Sunday, August 5, 2018

Ingentia: Prehistoric Beast of the Week

This week we'll be checking out a newly discovered dinosaur that was a giant long before we thought giants existed.  Make way for Ingentia prima!

Ingentia was a plant-eating dinosaur that lived in what is now Argentina during the Late Triassic Period, between 210 and 205 million years ago.  Sadly, only a partial skeleton is known so far from two individuals, including vertebrae, shoulder blades, and arm and hand bones.  However, this material is enough, with the help of referencing other kinds of dinosaurs that are similar and closely related, to estimate Ingentia was between twenty five and thirty three feet long from snout to tail.  This makes Ingentia the largest known animal in its environment.  The genus and species of this dinosaur translate to "First Huge One".

Ingentia prima knocking over a tree fern (and scaring the daylights out of a sphenodontid)  in watercolors by Christopher DiPiazza.

Ingentia belonged to a group of dinosaurs called the sauropodomorphs, which which are famous for having long necks and eating plants.  Brontosaurus, Apatosaurus, Diplodocus, and Brachiosaurus are probably the most recognizable members of this group.  These famous dinosaurs are from the later major branch of the sauropodomorph tree, which flourished in the late Jurassic Period, growing to gigantic proportions and sporting column-like legs and feet.  Ingentia, however, appears to have been from the earlier branch of this major group of dinosaurs that flourished in the late Triassic and early Jurassic periods which were overall smaller in size.  They are sometimes referred to as the basal sauropodomorphs, or prosauropods.  The most famous member of this group of dinosaurs would be Plateosaurus. (Which is sadly still not nearly as famous as the late Jurassic giants mentioned earlier.)  Prosauropods had five fingers and three claws on each hand, and many species walked on their hind legs.

Since Ingentia appears to be from the basal sauropodomorph group, it supports the notion that extremely large body size in dinosaurs not only started much earlier than we thought, but it also occurred twice in the sauropodomorph family tree.  Looking at cross sections of Ingentia's bones, paleontologists could tell that it was growing in spurts throughout the year, probably based on the seasons.  During the times when food was more abundant, Ingentia grew rapidly.  It's growth slowed down when resources were less available.  This is in contrast to the growth patterns we see in the later kinds of sauropodomorphs which grew constantly, but at a more steady pace.
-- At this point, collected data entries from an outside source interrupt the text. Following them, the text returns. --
/-- R226, R228, R30, R222, R224: every command that ends in a next state either completes (counted, the exception registers,
the FIFO and the log as before) or raises; with ERR = 0 before, raising is exception entry, and with ERR = 1 before,
nothing is recorded. -/
def Obligations.EveryCommandCompletesOrRaises : Prop :=
  ∀ (i : Instr) (s t : State), exec i s = .next t →
    (t.cmdcnt = s.cmdcnt + 1#32 ∧ t.err = s.err ∧ t.errinfo = s.errinfo ∧ t.errseq = s.errseq ∧ t.fifo = s.fifo ∧
      t.assembler = s.assembler ∧ t.log = s.log) ∨
    (s.err = none ∧ ∃ cause, t.cmdcnt = s.cmdcnt ∧ t.err = some cause ∧ t.errinfo = i.header ∧
      t.errseq = s.cmdcnt ∧ t.fifo = [] ∧ t.assembler = [] ∧
      t.log = s.log ++ [{ cause := cause, info := i.header, seq := s.cmdcnt }]) ∨
    (s.err ≠ none ∧ t.cmdcnt = s.cmdcnt ∧ t.err = s.err ∧ t.errinfo = s.errinfo ∧ t.errseq = s.errseq ∧
      t.fifo = s.fifo ∧ t.assembler = s.assembler ∧ t.log = s.log)

/-- R29, R28, R20: which command can change which register or memory; DDEC changes no entry outside base..base+n-1, and one
that completes writes each of these with width 8 (R171). No command changes CTRL, CFG, the parameters, or what
stands outside the engine. -/
def Obligations.CommandsChangeOnlyWhatTheyName : Prop :=
  ∀ (i : Instr) (s t : State), exec i s = .next t →
    (t.params = s.params ∧ t.ieErr = s.ieErr ∧ t.ieIdle = s.ieIdle ∧ t.intres = s.intres ∧ t.running = s.running ∧
      t.rdata = s.rdata ∧ t.agenda = s.agenda) ∧
    (i.op ∈ [Op.nop, .dflush, .dbackup, .dresume, .bwr, .setwp, .setrp] → t.res0 = s.res0) ∧
    (i.op ∉ [Op.fdec, .fmul, .resid, .unpacka, .unpackb, .dstat] → t.res1 = s.res1) ∧
    (i.op ∉ [Op.fdec, .fmul, .resid, .dstat] → t.res2 = s.res2) ∧
    (i.op ∉ [Op.fmul, .dstat] → t.res3 = s.res3) ∧
    (i.op ∉ [Op.bwr, .balignw, .setwp, .denc] → t.wptr = s.wptr) ∧
    (i.op ∉ [Op.brd, .balignr, .setrp, .ddec] → t.rptr = s.rptr) ∧
    (i.op ∉ [Op.packa, .packb, .ddec] → t.sym = s.sym) ∧
    (∀ c base n, i = .ddec c base n →
      (∀ a, (a < base.toNat ∨ base.toNat + n.toNat ≤ a) → t.sym.read a = s.sym.read a) ∧
      (t.cmdcnt ≠ s.cmdcnt → ∀ a, base.toNat ≤ a → a < base.toNat + n.toNat →
        ∃ b, t.sym.read a = some { sym := b, width := 8#4 })) ∧
    (i.op ∉ [Op.bwr, .balignw, .denc] → t.bit = s.bit) ∧
    (i.op ∉ [Op.dflush, .denc, .ddec, .dresume] → t.dict = s.dict) ∧
    (i.op ≠ Op.dbackup → t.snap = s.snap) ∧
    (i.op ≠ Op.dstat → t.draws = s.draws)

/-- R51: "a command naming channel c reads and writes `D[c]` and `SNAP[c]` only": the dictionaries and snapshots of the
other channels do not change, and what they hold does not change what the command does. -/
def Obligations.ChannelsAreIndependent : Prop :=
  ∀ (i : Instr) (s : State) (k : Nat) (h : Channel) (sn : Option Dict), i ≠ .dflush 255 → k ≠ i.chField →
    i.op ∈ [Op.dflush, .denc, .ddec, .dbackup, .dresume, .dstat] →
    (∀ t, exec i s = .next t → t.dict[k]? = s.dict[k]? ∧ t.snap[k]? = s.snap[k]? ∧
      exec i { s with dict := s.dict.set k h, snap := s.snap.set k sn } =
        .next { t with dict := t.dict.set k h, snap := t.snap.set k sn })

/-- Every command has a meaning: no command is refused, and the only stop is R37's READ_UNWRITTEN, of the five commands that
read a memory. -/
def Obligations.OnlyUnwrittenReadsStopACommand : Prop :=
  ∀ (i : Instr) (s : State),
    (∃ t, exec i s = .next t) ∨
      (exec i s = .fault .readUnwritten ∧ i.op ∈ [Op.denc, .unpacka, .unpackb, .ddec, .brd])

/-! ### The host's window (10_state.md, 20_memory.md) -/

/-- R27, R222: a host write to CMD is ignored while ERR = 1, raises FIFO_OVERFLOW when the FIFO is full (the word is
dropped, the FIFO and the assembler are discarded, an executing command goes on), and else pushes the word; a host read of
CMD returns 0 and has no effect on the block. -/
def Obligations.CmdWritesPushOverflowOrAreIgnored : Prop :=
  ∀ (s : State) (ts : List Turn) (v : Word), s.params.valid →
    (s.agenda = .hostWrite (s.params.base + 0x018) v :: ts →
      (s.err ≠ none → step s = .next { s with agenda := ts }) ∧
      (s.err = none → s.params.fifoDepth ≤ s.fifo.length → step s = .next { s with
        agenda := ts, err := some .fifoOverflow, errinfo := v, errseq := s.cmdcnt, fifo := [], assembler := []
        log := s.log ++ [{ cause := .fifoOverflow, info := v, seq := s.cmdcnt }] }) ∧
      (s.err = none → s.fifo.length < s.params.fifoDepth →
        step s = .next { s with agenda := ts, fifo := s.fifo ++ [v] })) ∧
    (s.agenda = .hostRead (s.params.base + 0x018) :: ts →
      ∃ k, step s = .next { s with agenda := ts, rdata := 0#32, draws := k })

/-- R23, R230, R250: a host write to CTRL stores the IE bits; CLRERR clears ERR and CAUSE and nothing else; SOFTRESET, with
or without CLRERR, gives the reset state, with SYM and BIT as they were when it is written while IDLE = 1 and unwritten
when it is written while a command executes. -/
def Obligations.CtrlWritesClearOrReset : Prop :=
  ∀ (s : State) (ts : List Turn) (v : Word), s.params.valid →
    s.agenda = .hostWrite (s.params.base + 0x004) v :: ts →
    (let fresh := fun (sym : Memory Sym) (bit : Memory Bool) =>
       ({ State.initial s.params with
          sym := sym, bit := bit, log := s.log, draws := s.draws, rdata := s.rdata, agenda := ts } : State)
     (v.getLsbD 9 = true → s.idle = true → step s = .next (fresh s.sym s.bit)) ∧
     (v.getLsbD 9 = true → s.running ≠ none → step s = .next (fresh [] [])) ∧
     (v.getLsbD 9 = false → v.getLsbD 8 = true → step s = .next { s with
       agenda := ts, err := none, ieErr := v.getLsbD 0, ieIdle := v.getLsbD 1 }) ∧
     (v.getLsbD 9 = false → v.getLsbD 8 = false → step s = .next { s with
       agenda := ts, ieErr := v.getLsbD 0, ieIdle := v.getLsbD 1 }))

/-- R24, R220, R227: the STATUS word, the fourteen cause codes, and the interrupt output. -/
def Obligations.StatusWordAndIrq : Prop :=
  ∀ s : State,
    (s.statusWord.getLsbD 0 = true ↔ s.running = none ∧ s.assembler = [] ∧ s.fifo = []) ∧
    (s.statusWord.getLsbD 1 = true ↔ s.err ≠ none) ∧
    (s.statusWord.getLsbD 2 = true ↔ s.params.fifoDepth ≤ s.fifo.length) ∧
    s.statusWord.extractLsb' 3 5 = 0#5 ∧
    (s.err = none → s.statusWord.extractLsb' 8 8 = 0#8) ∧
    (∀ c, s.err = some c → ∀ code, (c, code) ∈
        ([(.illegalCmd, 0x01#8), (.badChan, 0x02#8), (.badOperand, 0x03#8), (.symRange, 0x04#8), (.bitRange, 0x05#8),
          (.config, 0x06#8), (.fifoOverflow, 0x07#8), (.fduDomain, 0x10#8), (.rcuDomain, 0x20#8), (.rcuOrder, 0x21#8),
          (.rcuRange, 0x22#8), (.mdcCorrupt, 0x30#8), (.mdcPoisoned, 0x31#8), (.mdcNoSnap, 0x32#8)] :
          List (Cause × BitVec 8)) →
      s.statusWord.extractLsb' 8 8 = code) ∧
    s.statusWord.extractLsb' 16 16 = 0#16 ∧
    (s.irq = true ↔
      (s.ieErr = true ∧ s.statusWord.getLsbD 1 = true) ∨ (s.ieIdle = true ∧ s.statusWord.getLsbD 0 = true))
Figure from Apaldetti's paper describing Ingentia showing the known bones.

Ingentia's vertebrae show that they would have had air sacs in them in life, like modern birds have.  Ingentia wasn't using air sacs to fly, obviously.  They would, however, be great adaptations for staying relatively light for the animal's size, which allowed it to grow much larger than a creature that had solid bones.  This is why the largest dinosaurs exceed the largest land mammals, which have solid bones, by so much.  A mammal beyond a certain size would collapse under its own density, while a dinosaur, which is much lighter for its volume, could grow much more before hitting its threshold.  Air sacs also help keep the inside of the body from overheating, and help keep a more constant supply of fresh oxygen circulating throughout the body.

Ingentia has been depicted walking on all fours in life a lot so far, but since most of its hind limbs have yet to be uncovered, we still don't know for sure if it could also walk on just two legs, as well.  There is even a chance it was an obligatory biped, only walking on its hind legs, like its later relative, Plateosaurus.
That is all for this time!  As always feel free to comment below!


Apaldetti, Cecilia; Martínez, Ricardo N.; Cerda, Ignatio A.; Pol, Diego; Alcober, Oscar (2018). "An early trend towards gigantism in Triassic sauropodomorph dinosaurs". Nature Ecology & Evolution.